The public prosecution department has admitted border police failed to properly identify 73 of the demonstrators who forced their way into the private jet section at Schiphol airport in November 2022.
“A substantial part of the research into identity was not carried out properly or can no longer be verified,” the department said in a statement on Friday.
Police arrested some 400 people during the protests but many refused to provide ID. Officials then used face recognition software to scan photos taken at the site as well as images taken from social media, followed up by additional checks in an effort to identify the protestors.
It later emerged at least seven people had been sent a letter warning them they faced prosecution, even though they could prove they were elsewhere at the time.

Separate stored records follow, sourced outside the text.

-- ==== Sys2Proof/Machine/Requests.lean ====
section
/-! DEFINITION. The block's request operations as instructions: `READ`, `WRITE` and the two reserved operation codes
(30_encoding.md R59, R60; 44_access_controller.md R117 to R120; 60_exceptions.md R165). -/

namespace Sys2Proof.Machine

/-- One request: `ACCESS` and its response, or no step where the block is not `Ready` (R66, R115, R168). A request of an external
source that ends in a fatal condition leaves the reference requester's run state, pc and registers as they were: DESIGN CHOICE, log
entry 32 (unsafe): R153 and R166 speak of the requester's own accesses only. -/
def runRequest (op : ReqOp) (a v : Word) (s : State) : Host.Outcome State Fault Refusal :=
  match s.access op a v with
  | some r => .next r.1
  | none => .fault .blockNotReady

/-- `READ` (R117, R118); out of bounds it takes the fatal condition `OutOfBounds` (R164). -/
def execRead (addr wdata : Word) (s : State) : Host.Outcome State Fault Refusal := runRequest 0b00 addr wdata s

/-- `WRITE` (R119, R120); out of bounds it takes the fatal condition `OutOfBounds` (R164). -/
def execWrite (addr wdata : Word) (s : State) : Host.Outcome State Fault Refusal := runRequest 0b01 addr wdata s

/-- The reserved code `0b10` takes the fatal condition `InvalidMode`, whatever the address (R60, R165, R169). -/
def execReservedOp10 (addr wdata : Word) (s : State) : Host.Outcome State Fault Refusal := runRequest 0b10 addr wdata s

/-- The reserved code `0b11` takes the fatal condition `InvalidMode`, whatever the address (R60, R165, R169). -/
def execReservedOp11 (addr wdata : Word) (s : State) : Host.Outcome State Fault Refusal := runRequest 0b11 addr wdata s

end Sys2Proof.Machine
end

The department now says 90 people were correctly identified, 64 “could not be confirmed” and nine were identified wrongly. “The department regrets that a large number of identifications were not carried out carefully enough and the border police are taking steps to prevent this in the future,” the statement said.
Confirmed identities will remain in the police system but the others will be removed.
One of the people wrongly identified, Kirsten Verdel, told Dutch News that while she welcomes the prosecution department’s pledge to improve processes “it is still not clear to me how they are going to do this”.
Verdel was at a wedding at the time of the protest and told Dutch News she had never been to a climate demonstration.
“I still don’t know who identified me or how they did it,” she said. “I still don’t know what data banks are holding information about me. As far as I am concerned, the campaign continues.”
Court cases against four people who were properly identified are also being dropped because of the length of time it will take to bring the case to court, combined with the lack of court capacity and the “expected punishment”, the department said.
The cases against five others were dropped last summer.